PikachuHyA · 2025-02-12T03:42:03Z

This patch introduces support for TBAA with struct types. The converted CIR_StructType is stored in TBAAStructAttr, which is then lowered using CIRToLLVMTBAAStructAttrLowering.

bcardosolopes · 2025-02-12T13:54:04Z

clang/lib/CIR/Lowering/DirectToLLVM/LowerTBAAToLLVM.cpp

+          lowerMod->getContext().getCodeGenOpts(),
+          lowerMod->getContext().getLangOpts());
+      auto baseType =
+          structLower.lowerStructType(ast.getRawDecl()->getTypeForDecl());


We usually don't look at the raw decl, either (a) provide the AST interface methods to solve the queries you need or (b) lower that information in CIRGen and attach more data to the TBAA attribute so you don't need to do the work here. Before you make any changes I'd like to hear why you decided not to do (b) (given perhaps you didn't know about (a))

(b) lower that information in CIRGen and attach more data to the TBAA attribute so you don't need to do the work here.

For (b), my first implementation involves encoding enough information into the TBAA attribute within CIRGen. You can find the initial implementation here: #1076. After the code review, several key suggestions emerged.

The overall idea is to infer as much as possible during lowering, while only encoding hard-to-determine information in CIRGen.

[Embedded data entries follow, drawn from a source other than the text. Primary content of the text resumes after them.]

-- ==== Sys2Proof/Syntax.lean ====
section
/-! DEFINITION. The commands of the V4: one constructor of `Instr` per row of spec/opcode_table.json, with the row's
operands, and the types of those operands. Every docstring names the governing rule. -/
namespace Sys2Proof

/-- The grade of the part (00 R1, R3). -/
inductive Grade where
  | full | lite
  deriving DecidableEq, Repr

/-- The status codes; the table of R534 is the one complete list (00 R14). -/
inductive Status where
  | ok | doneBeforeAbort | range | staleHandle | engineAbsent | noResource | rearmPending | busy | timeout
  | integrity | auth | state | nonfiniteSkip | stepSkew | format | syncCycle | snapshotMismatch | minimalMode
  deriving DecidableEq, Repr

/-- Compute die CDd (01 R15). -/
abbrev Die := Fin 4

/-- A logical tensor core number as a naming field holds it, 0-127 (15 R550), on a compute die. -/
structure CoreId where
  die : Die
  core : Fin 128
  deriving DecidableEq, Repr

/-- Which part of a matrix array (03 R94). -/
inductive Half where
  | lower | upper
  deriving DecidableEq, Repr

/-- A link receiver: a die by its selector of R31 and a port of it (01, Link registers). -/
structure LinkEnd where
  sel : Fin 26
  port : Fin 4
  deriving DecidableEq, Repr

/-- The traffic classes of a link (01 R23). -/
inductive LinkClass where
  | request | reply | collective | management
  deriving DecidableEq, Repr

/-- A 512-byte row as it reaches a link receiver: its bytes, the number of symbols in error of each of its sixteen words,
its poison bit, the request of this device that it belongs to, and for another access the core whose kernel made it, where one did (01 R19-R21). -/
structure LinkRow where
  bytes : List Byte
  errs : List Nat
  poison : Bool
  request : Option Nat
  requester : Option CoreId
  deriving DecidableEq, Repr

/-- A bank of the row memories (05 R183, R193): bank index 0-21 of a core, or shared bank 0-95 of a die. -/
inductive BankId where
  | core (c : CoreId) (b : Fin 22)
  | shared (d : Die) (b : Fin 96)
  deriving DecidableEq, Repr

/-- What a scrub covers (05 R209): a core, or a partition entry of a die. -/
inductive ScrubTarget where
  | core (c : CoreId)
  | part (d : Die) (p : Fin 32)
  deriving DecidableEq, Repr

/-- An arbitration point (06 R248, R240): memory controller k of a die (0-3 HBM3E, 4-5 LPDDR5X), a shared bank, or
the crossing of a core's own memory. -/
inductive GrantPoint where
  | ctl (d : Die) (k : Fin 6)
  | shared (d : Die) (b : Fin 96)
  | core (c : CoreId)
  deriving DecidableEq, Repr

/-- An Ethernet port: a peer port or a host port (01 R16). -/
inductive EthPort where
  | peer (q : Fin 16)
  | host (h : Fin 2)
  deriving DecidableEq, Repr

/-- An interrupt controller: a compute die's, or the concentrator on SV0 or on SV1 (13 R491). -/
inductive IcId where
  | die (d : Die)
  | sv0
  | sv1
  deriving DecidableEq, Repr

/-- A host-class core (12 R457). -/
structure HcId where
  die : Die
  h : Fin 16
  deriving DecidableEq, Repr

/-- Who makes an access: management firmware, a DCP command of a management session, a DCP command of a session of
lease `n`, or a load or store of a host-class core `h` bound to lease `n` (00 R25 and each register's own access rule). -/
inductive Actor where
  | firmware | mgmt | leaseDcp (n : Fin 256) | hostCore (n : Fin 256) (h : HcId)
  deriving DecidableEq, Repr

/-- A connection's state is kept per peer unit and virtual channel (11 R427). -/
structure ConnId where
  unit : BitVec 16
  vc : Fin 8
  deriving DecidableEq, Repr

/-- A payload row of a DFT packet (11 R419): its 512 data bytes and whether its POISON bit is set. -/
structure PayRow where
  bytes : List Byte
  poison : Bool
  deriving DecidableEq, Repr

/-- The UDP checksum that a frame carries (11 R419): the one its sender computed, or a word. -/
inductive PktSum where
  | formed
  | given (v : Nat)
  deriving DecidableEq, Repr

/-- What stands around a DFT packet in its Ethernet frame (11 R419, R422): whether the FCS fits, VLAN tags, IPv6 extension
headers, the IPv6 addresses, the UDP ports and checksum, the bytes after the last whole payload row, and bits 1:0 of
FLAGS. -/
structure DftFrame where
  fcsOk : Bool := true
  tags : Nat := 0
  extensions : Nat := 0
  srcIp : BitVec 128 := 0#128
  dstIp : BitVec 128 := 0#128
  srcPort : Nat
  dstPort : Nat
  sum : PktSum := .formed
  trail : Nat := 0
  resv : Nat := 0
  deriving DecidableEq, Repr

/-- A DFT packet (11 R419-R421): the frame around it, the fields of its header, its hop limit and its rows; and the FEC
codewords corrected and uncorrectable that the port it is received at met with it (R411). -/
structure DftPacket where
  frame : DftFrame
  ver : Nat
  type : Nat
  vc : Fin 8
  resp : Bool
  dateline : Bool
  ackv : Bool
  src : BitVec 16
  dst : BitVec 16
  lease : Fin 256
  rows : Nat
  seq : Nat
  ack : Nat
  addr : Word
  tag : Nat
  credit : Nat
  status : Status
  epoch : Nat
  hop : Nat
  pay : List PayRow
  fecCorr : Nat := 0
  fecUncorr : Nat := 0
  deriving DecidableEq, Repr

/-- A 256-bit word in error of a FIFO row of a packet (14 R533): the row within the packet, and whether the word is
uncorrectable. -/
structure FifoUpset where
  row : Nat
  uncorr : Bool
  deriving DecidableEq, Repr

/-- What a frame at a host port carries above Ethernet (14 R505): a UDP datagram over IPv6, with extension headers or not,
or over IPv4, with options or in fragments or not; an echo request over either; an ARP request for an IPv4 address; a
neighbour solicitation for an IPv6 address; or anything else. -/
inductive HostNet where
  | udp6 (src dst : BitVec 128) (extensions : Bool)
  | udp4 (src dst : BitVec 32) (options fragment : Bool)
  | echo6 (src dst : BitVec 128) (data : List Byte)
  | echo4 (src dst : BitVec 32) (data : List Byte)
  | arp (target : BitVec 32)
  | solicit (target : BitVec 128)
  | other
  deriving DecidableEq, Repr

/-- How the protected body of a packet came (14 R511, R515): as what the host's sealing of the clear bytes beside it gives,
under the session's own key and salt, the packet's PN and its header; or as bytes that the device's tag check judges. -/
inductive HostSeal where
  | sealed
  | given (body : List Byte)
  deriving DecidableEq, Repr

A general question for this PR: why do we need to re-encode information that CIR already possesses? The goal is to lower to identical LLVM TBAA information without replicating it all in CIR. How can we better reuse existing data?

Refer to the original comments here:

[CIR][CIRGen][TBAA] Add support for TBAA #1076 (comment)

[CIR][CIRGen][TBAA] Add support for TBAA #1076 (comment)

In this patch, I lower TBAAStructTypeAttr based on the Clang type in Lowering.

(a) provide the AST interface methods to solve the queries you need

Regarding (a), how do we get the type name of each field in a struct from CIR_StructType? To keep the final TBAA info consistent with the original, we need the Clang type name. If using raw declarations isn't possible, we should at least encode the type name.

I have some thoughts to share; please feel free to express your insights.

What do we need in lowering cir::TBAAStructTypeAttr?
We need the type name, size, and offset of each field in the struct. This information helps us construct llvm::TBAATypeDescriptorAttr with llvm::TBAAMemberAttr. The llvm::TBAAMemberAttr carries field details, including type name, size, and offset.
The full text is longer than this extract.